The crucifix certainly fits the shape of a giant erect phallus, and to think all those masses of moronic, young Catholics carrying the cross out of Rome are really performing an ancient 'passion play', adoring the erect phallus under which they gladly break their backs. And let's face it, the long Easter holiday break gives all those tired workers a chance to fuck like rabbits, and indulge in other ecstatic practices like night-club dancing and aphrodisiac-chocolate munching. I was amused to go to the movies on Good Friday and see the French film, "How Much Do You Love Me?" with Monica Belluci playing the Earth Goddess around which men swarmed and swooned.

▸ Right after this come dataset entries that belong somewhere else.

/-- Events that move no claim. KEY_UP (R105): an AUTO_UNDECIDED talk becomes LATCHED; a LATCHED talk's key is
UP; a refused press ends with its tally IDLE; a spent press ends; a repeat is ignored. AUTO_THRESHOLD
(R107): after 12,000 frames an AUTO_UNDECIDED talk becomes HELD, and not before. LEVEL (R114) sets the
master code of the panel's listen destination, nothing where it listens to none, and a payload that is
not one byte is counted. RELEASE of a key without a talk is refused (R115). That an AUTO_THRESHOLD sent before its
moment has no effect is the model's choice (log 14). -/
def Obligations.PanelEventsThatMoveNoClaim : Prop :=
  ∀ (e : Env) (p : PanelIndex) (s : State), badSender s e.sender = false → panelHeard s e = some p →
    (∀ (n : KeyNumber) (k : KeyIndex), keyAt s p n = some k →
      let r := s.talk.keys[k]
      let up := exec (.keyUp e [byte n.val, 0]) s
      (∀ t₀, r.pos = .down → r.talk = some t₀ → t₀.state = .autoUndecided → ∃ t, up = .next t ∧
        KeyStep k { r with pos := .up, talk := some { t₀ with state := .latched, latch := some s.now } }
          s t) ∧
      (∀ t₀, r.pos = .down → r.talk = some t₀ → t₀.state = .latched → ∃ t, up = .next t ∧
        KeyStep k { r with pos := .up } s t) ∧
      (r.pos = .down → r.talk = none → showsCalling s p n = false → ∃ t, up = .next t ∧
        KeyStep k { pos := .up, refused := false, talk := none } s t ∧ lastTally t p n = .idle) ∧
      (r.pos = .downSpent ∨ r.pos = .up → ∃ t, up = .next t ∧ KeyStep k { r with pos := .up } s t) ∧
      (∀ t₀, r.talk = some t₀ → t₀.state = .autoUndecided →
        (12000 ≤ s.since t₀.press → exec (.autoThreshold k) s =
          .next (s.updKey k fun r => { r with talk := some { t₀ with state := .held } })) ∧
        (s.since t₀.press < 12000 → exec (.autoThreshold k) s = .next s)) ∧
      ∀ tag : Byte, r.talk = none → ∃ t, exec (.release e tag [byte p.val, byte n.val]) s = .next t ∧
        t.muted = s.muted ∧ Answered e nRelease tag rBadState [byte p.val, byte n.val] s t) ∧
    (∀ (code : Byte) (d : Dest), destOf s.live.panels[p].listen = some d → ∃ t,
      exec (.level e [code]) s = .next t ∧
        t.muted = (s.updDest d fun a => { a with master := code }).muted) ∧
    (∀ code : Byte, s.live.panels[p].listen = 255 → ∃ t,
      exec (.level e [code]) s = .next t ∧ t.muted = s.muted) ∧
    ∀ b : List Byte, b.length ≠ 1 → ∃ t, exec (.level e b) s = .next t ∧
      t.muted = (s.updCounters fun c => { c with malformedPanel := bump c.malformedPanel }).muted

/-- R123 to R125: where a new claim goes. The lowest-numbered FREE lane; else, bound, the RELEASING lane
without a bound claim whose coefficient is lowest; else it preempts the occupant of lowest priority, latest
occupancy and highest lane, if that priority is below its own, and the occupant waits ahead of every claim
not above it, a full queue dropping its last claim, if that is below the occupant, or the occupant itself; else it
waits behind every claim not below it; a full queue drops its last claim for one of higher priority, or refuses it. A
talk loses the claim that is dropped, and ends with its last. R120: a talk of a talker who holds a claim there joins
it, with its reference last, the greatest priority, any interrupt and the gain of the first reference of that
priority; a claim with 4 references is not joined. A waiting claim that a join raises is placed again (R130). -/
def Obligations.PlacementOrder : Prop :=
  (∀ (d : Dest) (c : Claim) (s : State),
    let a := s.talk.dests[d]
    let r := placeNew d c s
    let after := r.1.talk.dests[d]
    let c' := { c with occupancy := s.now }
    let lost (o : Claim) : Prop := ∀ (k : KeyIndex) (t₀ : Talk), s.talk.keys[k].talk = some t₀ →
      (∃ ref ∈ o.refs, ref.key = k) →
      let rest := t₀.claims.filter fun i => i != ⟨o.talker, d⟩
      r.1.talk.keys[k].talk = if rest = [] then none else some { t₀ with claims := rest }
    (∀ l : LaneNo, a.lanes[l] = .free → (∀ j : LaneNo, j < l → a.lanes[j] ≠ .free) →
      r.2 = true ∧ after = { a with lanes := a.lanes.set l (.active c') }) ∧
    (∀ l : LaneNo, (∀ j : LaneNo, a.lanes[j] ≠ .free) → a.lanes[l] = .releasing none →
      (∀ j : LaneNo, a.lanes[j] = .releasing none → j ≠ l →
        s.mix[d].lanes[l].applied < s.mix[d].lanes[j].applied ∨
          (s.mix[d].lanes[l].applied = s.mix[d].lanes[j].applied ∧ l < j)) →
      r.2 = true ∧ after = { a with lanes := a.lanes.set l (.releasing (some c')) } ∧ r.1.mix = s.mix) ∧
    ((∀ l : LaneNo, a.lanes[l].occupant ≠ none) → a.queue.Pairwise (fun x y => y.priority ≤ x.priority) →
      (∀ (l : LaneNo) (o : Claim), a.lanes[l].occupant = some o → o.priority < c.priority →
        (∀ (j : LaneNo) (x : Claim), a.lanes[j].occupant = some x → j ≠ l →
          o.priority < x.priority ∨ (o.priority = x.priority ∧
            (x.occupancy.toNat < o.occupancy.toNat ∨ (x.occupancy = o.occupancy ∧ j < l)))) →
        let returned (kept : List Claim) : Prop := ∃ ahead behind, kept = ahead ++ behind ∧
          after.queue = ahead ++ o :: behind ∧ (∀ x ∈ ahead, o.priority < x.priority) ∧
          ∀ x ∈ behind, x.priority ≤ o.priority
        r.2 = true ∧ after.lanes = a.lanes.set l (.releasing (some c')) ∧ r.1.mix = s.mix ∧
          (a.queue.length < 8 → returned a.queue) ∧
          ∀ kept last, a.queue = kept ++ [last] → a.queue.length = 8 →
            (last.priority < o.priority → returned kept ∧ lost last) ∧
            (o.priority ≤ last.priority → after.queue = a.queue ∧ lost o)) ∧
      ((∀ (l : LaneNo) (o : Claim), a.lanes[l].occupant = some o → c.priority ≤ o.priority) →
        after.lanes = a.lanes ∧ r.1.mix = s.mix ∧
        (a.queue.length < 8 → r.2 = true ∧
          ∃ ahead behind, a.queue = ahead ++ behind ∧ after.queue = ahead ++ c :: behind ∧
            (∀ x ∈ ahead, c.priority ≤ x.priority) ∧ ∀ x ∈ behind, x.priority < c.priority) ∧
        (∀ kept last, a.queue = kept ++ [last] → a.queue.length = 8 →
          (last.priority < c.priority → r.2 = true ∧ lost last ∧
            ∃ ahead behind, kept = ahead ++ behind ∧ after.queue = ahead ++ c :: behind ∧
              (∀ x ∈ ahead, c.priority ≤ x.priority) ∧ ∀ x ∈ behind, x.priority < c.priority) ∧
          (c.priority ≤ last.priority → r.2 = false ∧ r.1 = s))))) ∧
  ∀ (d : Dest) (x : Source) (ref : Ref) (w : Place) (c : Claim) (s : State),
    s.live.destinations[d].refuse = false → s.live.destinations[d].exclude ≠ some x →
    findClaim s.talk.dests[d] x = some (w, c) →
    let a := s.talk.dests[d]
    let r := seekClaim x ref d s
    let after := r.1.talk.dests[d]
    (4 ≤ c.refs.length → r = (s, false)) ∧
    (c.refs.length < 4 → r.2 = true ∧ ∃ c' : Claim, c'.talker = c.talker ∧ c'.occupancy = c.occupancy ∧
      c'.refs = c.refs ++ [ref] ∧ c'.priority = (c.refs ++ [ref]).foldl (fun m y => max m y.priority) 0 ∧
      c'.interrupt = (c.refs ++ [ref]).any (·.interrupt) ∧
      (∀ older newer y, c.refs ++ [ref] = older ++ y :: newer → y.priority = c'.priority →
        (∀ z ∈ older, z.priority ≠ c'.priority) → c'.gain = y.gain) ∧
      (∀ l, w = .active l → after = { a with lanes := a.lanes.set l (.active c') }) ∧
      (∀ l, w = .bound l → after = { a with lanes := a.lanes.set l (.releasing (some c')) }) ∧
      (w = .waiting → c'.priority ≤ c.priority →
        after = { a with queue := a.queue.map fun y => if y.talker = c.talker then c' else y }) ∧
      (w = .waiting → c.priority < c'.priority → a.queue.Pairwise (fun y z => z.priority ≤ y.priority) →
        (∀ (l : LaneNo) (o : Claim), a.lanes[l].occupant = some o → c'.priority ≤ o.priority) →
        after.lanes = a.lanes ∧ ∃ ahead behind,
          (a.queue.filter fun y => y.talker != c.talker) = ahead ++ behind ∧
          after.queue = ahead ++ c' :: behind ∧ (∀ y ∈ ahead, c'.priority ≤ y.priority) ∧
          ∀ y ∈ behind, y.priority < c'.priority) ∧
      (∀ (l : LaneNo) (o : Claim), w = .waiting → c.priority < c'.priority →
        (∀ j : LaneNo, a.lanes[j].occupant ≠ none) → a.lanes[l].occupant = some o → o.priority < c'.priority →
        (∀ (j : LaneNo) (y : Claim), a.lanes[j].occupant = some y → j ≠ l → o.priority < y.priority) →
        after.lanes = a.lanes.set l (.releasing (some { c' with occupancy := s.now }))))

/-- LANE_DRAINED (R128): in a RELEASING lane at coefficient 0 the bound claim becomes ACTIVE with its
occupancy kept and its voice rising from 0 (a dormant contributor that wakes on talk is woken), or the lane
becomes FREE; in any other lane the report is disregarded (for a RELEASING lane above coefficient 0, which
no report names, that is the model's choice, log 14). -/
def Obligations.DrainedLaneIsAnswered : Prop :=
  ∀ (d : Dest) (l : LaneNo) (s : State), ∃ t, exec (.laneDrained d l) s = .next t ∧
    t.talk.keys = s.talk.keys ∧ t.talk.calling = s.talk.calling ∧ t.base = s.base ∧
    (∀ o : Dest, o ≠ d → t.talk.dests[o].quiet = s.talk.dests[o].quiet) ∧
    (let a := s.talk.dests[d];
    let lane (x : Lane) : Prop := t.talk.dests[d].quiet = { a.quiet with lanes := a.lanes.set l x };
    let term (y : LaneTerm) : Prop :=
      t.mix = s.mix.set d { s.mix[d] with lanes := s.mix[d].lanes.set l y };
    (∀ c : Claim, a.lanes[l] = .releasing (some c) → s.mix[d].lanes[l].applied = 0 →
      lane (.active c) ∧ term { source := some c.talker, applied := 0, drained := false } ∧
        t.contexts = wokenContexts s d) ∧
    (a.lanes[l] = .releasing none → s.mix[d].lanes[l].applied = 0 →
      lane .free ∧ term { source := none, applied := 0, drained := false } ∧ t.contexts = s.contexts) ∧
    ((∃ b, a.lanes[l] = .releasing b) → s.mix[d].lanes[l].applied ≠ 0 →
      t.talk.dests[d].quiet = a.quiet ∧ t.mix = s.mix ∧ t.contexts = s.contexts) ∧
    ((∀ b, a.lanes[l] ≠ .releasing b) →
      t.talk.dests[d].quiet = a.quiet ∧ term { s.mix[d].lanes[l] with drained := false } ∧
        t.contexts = s.contexts))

She disrobed in every frame and hung out those marvelous pendulous breasts, got fucked continuously, slow and fast, all the while ululating in orgasmic frenzy.
The very next movie I saw was "The Passion of the Christ" where Monica plays Mary Magdelene, the ex-whore dressed in black running mealy-mouthed after a much blood-let Jesus, (after all, Oestre is about bloodletting, the earth's menstruation or lack thereof.) No matter how sanctified Mel tried to make Monica/Mary look, I kept seeing those enormous breasts flop out of the demure black robes, and moans of orgasmic rapture issuing from her sensuous mouth whenever she uttered condolences over J.C.'s misery. This type of Blog will get me torn to pieces by the same crazed Catholics in yet more bloodletting, but what can a homo homo sappy sapient do except try to find sense in an irrational, superstitious world? Happy Easter!